Осмотрелся, очарованный картиной вокруг, он не встречал такого раньше: её восприятие мира, словно выстраивалось из игры света. Яркие краски, отражение огня свечи, вода, играющая с бликами шумного проспекта. Как бы он хотел увидеть себя её глазами, каков он в её мире, но это возможно будет сделать, только встав у зеркала вдвоём. Смягчил хватку, смирившись с тем, что девушка заслуживает другого отношения.
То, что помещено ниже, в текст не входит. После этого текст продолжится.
/-! Branches. -/

/-- Where a jump over some words sends a fibre: the active ones to the target, the rest to the following instruction (R280). -/
def jumpDest (i : Iss) (p : Pred) (target : Quad) (words : Nat) (f : Nat) : Quad :=
  if f ∈ active i p then target else i.frag.pc + BitVec.ofNat 64 (8 * words)

theorem mem_rest {i : Iss} {l : List Nat} {f : Nat} : f ∈ rest i l ↔ f ∈ i.frag.fibres ∧ f ∉ l := by
  simp [rest]

theorem mem_fibres_of_mem_active {i : Iss} {p : Pred} {f : Nat} (h : f ∈ active i p) : f ∈ i.frag.fibres :=
  (List.mem_filter.mp h).1

theorem jump_sends {s : State} {i : Iss} (hi : Issues s i) (p : Pred) (target : Quad) (words : Nat) :
    Sends s i (jumpDest i p target words) (splitFrags s i
      [(active i p, target), (rest i (active i p), i.frag.pc + BitVec.ofNat 64 (8 * words))]) := by
  refine splitFrags_sends hi (fun f hf => ?_) (fun e he f hfe => ?_)
  · by_cases ha : f ∈ active i p
    · exact ⟨_, List.mem_cons_self, ha, (if_pos ha).symm⟩
    · exact ⟨_, List.mem_cons_of_mem _ List.mem_cons_self, mem_rest.mpr ⟨hf, ha⟩, (if_neg ha).symm⟩
  · simp only [List.mem_cons, List.not_mem_nil, or_false] at he
    rcases he with rfl | rfl
    · exact ⟨mem_fibres_of_mem_active hfe, (if_pos hfe).symm⟩
    · obtain ⟨hf, ha⟩ := mem_rest.mp hfe
      exact ⟨hf, (if_neg ha).symm⟩

/-- A jump with active fibres splits the fragment. -/
theorem jumpTo_eq {s : State} {i : Iss} (hra : i.gang.ra = none) {p : Pred} {f : Nat} (hf : (active i p).head? = some f)
    (target : Quad) (words : Nat) :
    jumpTo s i p target words = .ok () (splitTo s i
      [(active i p, target), (rest i (active i p), i.frag.pc + BitVec.ofNat 64 (8 * words))] f) := by
  obtain ⟨t, ht⟩ := List.head?_eq_some_iff.mp hf
  simp only [jumpTo, unsure_none hra, ht]
  rfl

/-- A jump with no active fibre acts as NOP. -/
theorem jumpTo_inactive {s : State} {i : Iss} (hra : i.gang.ra = none) {p : Pred} (h : active i p = [])
    (target : Quad) (words : Nat) : jumpTo s i p target words = .ok () (advance s words) := by
  simp only [jumpTo, unsure_none hra, h]
  rfl

theorem withTarget_inactive {s : State} {i : Iss} (hra : i.gang.ra = none) {p : Pred} (h : active i p = []) (a : Src)
    (k : Quad → State → Res Unit) : withTarget s i p a k = .ok () (advance s (wordsOf [a])) := by
  simp only [withTarget, unsure_none hra, h]
  rfl

/-- A target whose registers are ready is checked for alignment and handed on (R281). -/
theorem withTarget_ready {s : State} {i : Iss} (hi : Issues s i) {p : Pred} {a : Src} {f : Nat}
    (hf : (active i p).head? = some f) (hready : OpsReady i [opA a true] (active i p) []) (k : Quad → State → Res Unit) :
    withTarget s i p a k =
      if (valueOf i (opA a true) f).toNat % 8 = 0 then k (valueOf i (opA a true) f) s else .trap (illopnd 5 f) s := by
  obtain ⟨t, ht⟩ := List.head?_eq_some_iff.mp hf
  have hval : opndVal i.team.S i.gang (opA a true) f = some (valueOf i (opA a true) f) :=
    opndVal_of_needs fun n hn => (hready.1 n (List.mem_flatMap.mpr ⟨f, by simp [ht], hn⟩)).1
  rw [ht] at hready
  simp only [withTarget, ht, checked_ready hi.1 hready, Res.bind, hval]

/-- An instruction that jumps with active fibres splits its fragment into those and the rest, and does nothing else. -/
theorem exec_jump_splits {s : State} {i : Iss} (hi : Issues s i) {p : Pred} {ins : Instr} {target : Quad} {words f : Nat}
    (hf : (active i p).head? = some f) (hexec : exec ins s = finish i (jumpTo s i p target words)) :
    ∃ t pre, exec ins s = .next t ∧ FragsBecome s t i pre ∧ Sends s i (jumpDest i p target words) pre := by
  rw [jumpTo_eq hi.2 hf] at hexec
  exact ⟨_, _, hexec, splitTo_fragsBecome hi _ _, jump_sends hi ..⟩
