/-- R52: the transactions that raise `FLUSH` are `D.ENABLE`, `D.DISABLE`, `D.SETDEFAULT`, `D.UNSUP` and `C.UNREC`, and no
other. -/
def Obligations.FlushRaisedExactlyBy : Prop :=
  ∀ (i : Instr) (s t : State) (evs : List Output), exec i s = .next t → t.out = s.out ++ evs →
    (.flush ∈ evs ↔
      i = .dEnable ∨ i = .dDisable ∨ i = .dSetdefault ∨ (∃ b, i = .dUnsup b) ∨ ∃ b, i = .cUnrec b)

/-- R49, R269: after a flushing transaction a transport that sent nothing holds exactly that transaction's one-byte response,
and nothing of any earlier record (order: the spec's decision D2, log 19). That responses and scan codes share one unbounded
queue is the model's choice (log 34). -/
def Obligations.FlushLeavesOnlyItsResponse : Prop :=
  ∀ (i : Instr) (s t : State), flushing i = true → exec i s = .next t →
    transportQueue t.out = [0xFA#8] ∨ transportQueue t.out = [0xFE#8]

/-! ## Independence -/

/-- R11, R170: a `CMD` byte is processed the same in every mode: from two states that differ in `mode` only, one step gives
states that differ in `mode` only. -/
def Obligations.CommandsIgnoreMode : Prop :=
  ∀ (s t : State) (m : Mode) (b : Byte) (rest : List Arrival), s.inbox = .cmd b :: rest → step s = .next t →
    ∃ u, step { s with mode := m } = .next u ∧ u = { t with mode := u.mode }

/-- R215, R218 (no gating: the spec's decision D12, log 15): a key transition writes no register, and what it emits depends on
nothing but the item, the configuration and `scancode_set`: not on `enabled`, `mode`, `cfg[0]` or anything else. -/
def Obligations.KeyEventsReadOnlyTheSet : Prop :=
  ∀ (s u : State) (row col : Byte) (pressed : Bool) (rest rest' : List Arrival),
    s.config = u.config → s.scancodeSet = u.scancodeSet →
    s.inbox = .key row col pressed :: rest → u.inbox = .key row col pressed :: rest' →
    ∃ evs, step s = .next { s with inbox := rest, out := s.out ++ evs } ∧
      step u = .next { u with inbox := rest', out := u.out ++ evs }

/-! ## Sequences -/

/-- R151: after a `Normal`-mode `DATA` byte other than 0xFE that emits the record `R`, and any run of transactions that do not
capture, the resend command emits `[ACK] ++ R` (under the default `RESEND_CAPTURE`; the leading ACK is the spec's decision
D8). -/
def Obligations.ResendFidelity : Prop :=
  ∀ (s t u : State) (b : Byte) (rest rest' : List Arrival) (evs : List Output) (R : List Byte),
    s.config.resendCapture = .normalModeOnly → s.mode = .normal → s.inbox = .data b :: rest → b ≠ 0xFE#8 →
    step s = .next t → t.out = s.out ++ evs → .tx .data R ∈ evs →
    QuietRun t u → u.mode = .normal → u.inbox = .data 0xFE#8 :: rest' →
    step u = .next { u with inbox := rest', out := u.out ++ [.tx .data (0xFA#8 :: R)] }

/-- R41, R172, R180, R143, R171, R179: an indexed write, its operand and an indexed read of the same index, in one sequence,
answer ACK and then the byte written, at every index and in every admitted configuration. -/
def Obligations.ConfigWriteThenReadBack : Prop :=
  ∀ (s : State) (i : CfgIndex) (v : Byte) (rest : List Arrival), s.config.wf = true →
    s.inbox = .cmd (s.config.cfgWriteBase + i.setWidth 8) :: .data v :: .cmd (s.config.cfgReadBase + i.setWidth 8) :: rest →
    ∃ t : State, Host.Core.run Sys2Proof.core 3 s = .next t ∧ t.inbox = rest ∧ t.mode = .normal ∧ t.readCfg i = v ∧
      t.out = s.out ++ [.tx .data [0xFA#8], .tx .cmd [v]]
end

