/-- The ResendBuffer after a transaction: a captured response, unless it is empty (R150). -/
def resendAfter (s : State) (i : Instr) : List Byte :=
  if captures s.config.resendCapture i && !(response s i).isEmpty then response s i else s.resend

/-- The state after a transaction, all columns together. -/
def effect (i : Instr) (s : State) : State where
  config := s.config
  inbox := s.inbox
  mode := modeAfter s.config s.mode i
  scancodeSet := scancodeSetAfter s.scancodeSet i
  enabled := enabledAfter s.enabled i
  cfg := cfgAfter s i
  cfgAddr := cfgAddrAfter s.cfgAddr i
  rateCode := (timingAfter s.config (s.rateCode, s.firstDelayMs, s.interDelayMs) i).1
  firstDelayMs := (timingAfter s.config (s.rateCode, s.firstDelayMs, s.interDelayMs) i).2.1
  interDelayMs := (timingAfter s.config (s.rateCode, s.firstDelayMs, s.interDelayMs) i).2.2
  firstCounter := s.firstCounter
  interCounter := s.interCounter
  resend := resendAfter s i
  out := s.out ++ eventsOf s i

/-- Recovery flushes last, so a `CMD` response after it follows the flush (R234). -/
theorem State.respondCmd_cons_recover (b : Byte) (rest : List Byte) (s : State) :
    s.recover.respondCmd (b :: rest) = { s with
      enabled := false, rateCode := 0x2B#8, firstDelayMs := 500, interDelayMs := 91,
      resend := if capturesCommands s.config.resendCapture then b :: rest else s.resend,
      out := s.out ++ [.flush, .tx .cmd (b :: rest)] } := by
  simp [State.respondCmd_cons, State.recover_eq]

theorem exec_cUnrec (b : Byte) (s : State) : exec (.cUnrec b) s = .next (s.recover.respondCmd [nakByte]) := rfl

theorem exec_dSetrate_commandByte {s : State} (h : s.config.typematicOperand = .commandByte) :
    exec .dSetrate s = .next ((s.setRate 0xF3#8).respondNormal [ackByte]) := by
  simp only [exec, execDSetrate, h]

theorem exec_dSetrate_nextDataByte {s : State} (h : s.config.typematicOperand = .nextDataByte) :
    exec .dSetrate s = .next ((s.setMode .awaitingTypematicValue).respondNormal [ackByte]) := by
  simp only [exec, execDSetrate, h]

theorem exec_nOverride_accepted {args : List ConArg} {set : Byte} (h : overrideSet args = some set) (s : State) :
    exec (.nOverride args) s = .next ((s.setScancodeSet set).emit (overrideEvents s.config set)) := by
  simp only [exec, execNOverride, h]

theorem exec_nOverride_rejected {args : List ConArg} (h : overrideSet args = none) (s : State) :
    exec (.nOverride args) s = .next (s.emit [.conRejected]) := by
  simp only [exec, execNOverride, h]

/-- Every transaction answers a next state (R235), and that state is the columns' one. -/
theorem exec_eq (i : Instr) (s : State) : exec i s = .next (effect i s) := by
  cases i with
  | dEnable => rw [exec_dEnable, State.respondNormal_cons_emitFlush]; rfl
  | dDisable => rw [exec_dDisable, State.respondNormal_cons_emitFlush]; rfl
  | dSetdefault => rw [exec_dSetdefault, State.respondNormal_cons_emitFlush]; rfl
  | dUnsup b => rw [exec_dUnsup, State.respondNormal_cons_recover]; rfl
  | cUnrec b =>
    have hresend : resendAfter s (.cUnrec b) =
        if capturesCommands s.config.resendCapture then [nakByte] else s.resend := by
      simp [resendAfter, captures, response]
    rw [exec_cUnrec, State.respondCmd_cons_recover, effect, hresend]
    rfl
  | dSetrate =>
    cases h : s.config.typematicOperand with
    | commandByte =>
      have hmode : modeAfter s.config s.mode .dSetrate = s.mode := if_neg (by simp [h])
      have htiming (old) : timingAfter s.config old .dSetrate = (0xF3#8, rateFirstDelay 0xF3#8, rateInterDelay 0xF3#8) :=
        if_neg (by simp [h])
      rw [exec_dSetrate_commandByte h, effect, hmode, htiming]
      rfl
    | nextDataByte =>
      have hmode : modeAfter s.config s.mode .dSetrate = .awaitingTypematicValue := if_pos h
      have htiming (old) : timingAfter s.config old .dSetrate = old := if_pos h
      rw [exec_dSetrate_nextDataByte h, effect, hmode, htiming]
      rfl
  | nOverride args =>
    cases h : overrideSet args with
    | some set =>
      have hset : scancodeSetAfter s.scancodeSet (.nOverride args) = set := by simp [scancodeSetAfter, h]
      have hout : eventsOf s (.nOverride args) = overrideEvents s.config set := by
        simp [eventsOf, flushing, consoleEvents, response, h]
      rw [exec_nOverride_accepted h, effect, hset, hout]
      rfl
    | none =>
      have hset : scancodeSetAfter s.scancodeSet (.nOverride args) = s.scancodeSet := by simp [scancodeSetAfter, h]
      have hout : eventsOf s (.nOverride args) = [.conRejected] := by
        simp [eventsOf, flushing, consoleEvents, response, h]
      rw [exec_nOverride_rejected h, effect, hset, hout]
      rfl
  | _ => rfl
По узкой металлической лестнице они поднялись на верхнюю открытую палубу. Мужчина был рад возможности подержать запястье Анны: под предлогом помощи в подъёме, продлить хоть ненадолго своё пребывание в волшебных грёзах. Прохлада вечера нежно коснулась свежестью. Мирон сам не представлял, что означал этот загадочный ‒ «романтик для влюблённых на открытой палубе», когда бронировал его на сайте, в ожидании Анны.
Лепестки роз, огни свечей, выстроенные в форме сердца, столик на двоих с уютными креслами, на которых лежали пледы. И всё это, окрашенное восприятием Анны, ликовало в совокупности с плеском волн за бортом. На палубу вышел скрипач в белом фраке, раздались первые ноты ноктюрна Шопена. Лёгкий бриз ворвался, играя с волосами и юбкой Ани, Мирон подошёл к столу, отодвинул кресло, заботливо укутал девушку в плед.
― Мирон, ― Анна дала понять, что мужчине необходимо наклониться, чтобы услышать что-то важное. ― Чтобы меня сбросить с борта безнаказанно, необходимо убрать свидетеля ‒ скрипача.
Мужчина прижал голову Анны к своему животу, задорно потрепав ладонью её волосы.
― Не волнуйся, я подкуплю его!
Наполнив бокалы вином, мужчина и женщина созерцали город. Мужчина задумался: там, на мосту, когда он увидел прогулочный катер с шумной компанией, что бы он подумал, если бы заметил то, что происходит сейчас с ними. Он словно баловал сам себя, желая удивить Аню. Она, скрипка, этот вечер ‒ оживляли его душу. В какой-то момент он почувствовал себя счастливым настолько, что в его мире промелькнула яркая картинка. Неужели его серый, мрачный мир можно изменить? Почему столько лет он никогда не думал об этом? Или это влияние Анны?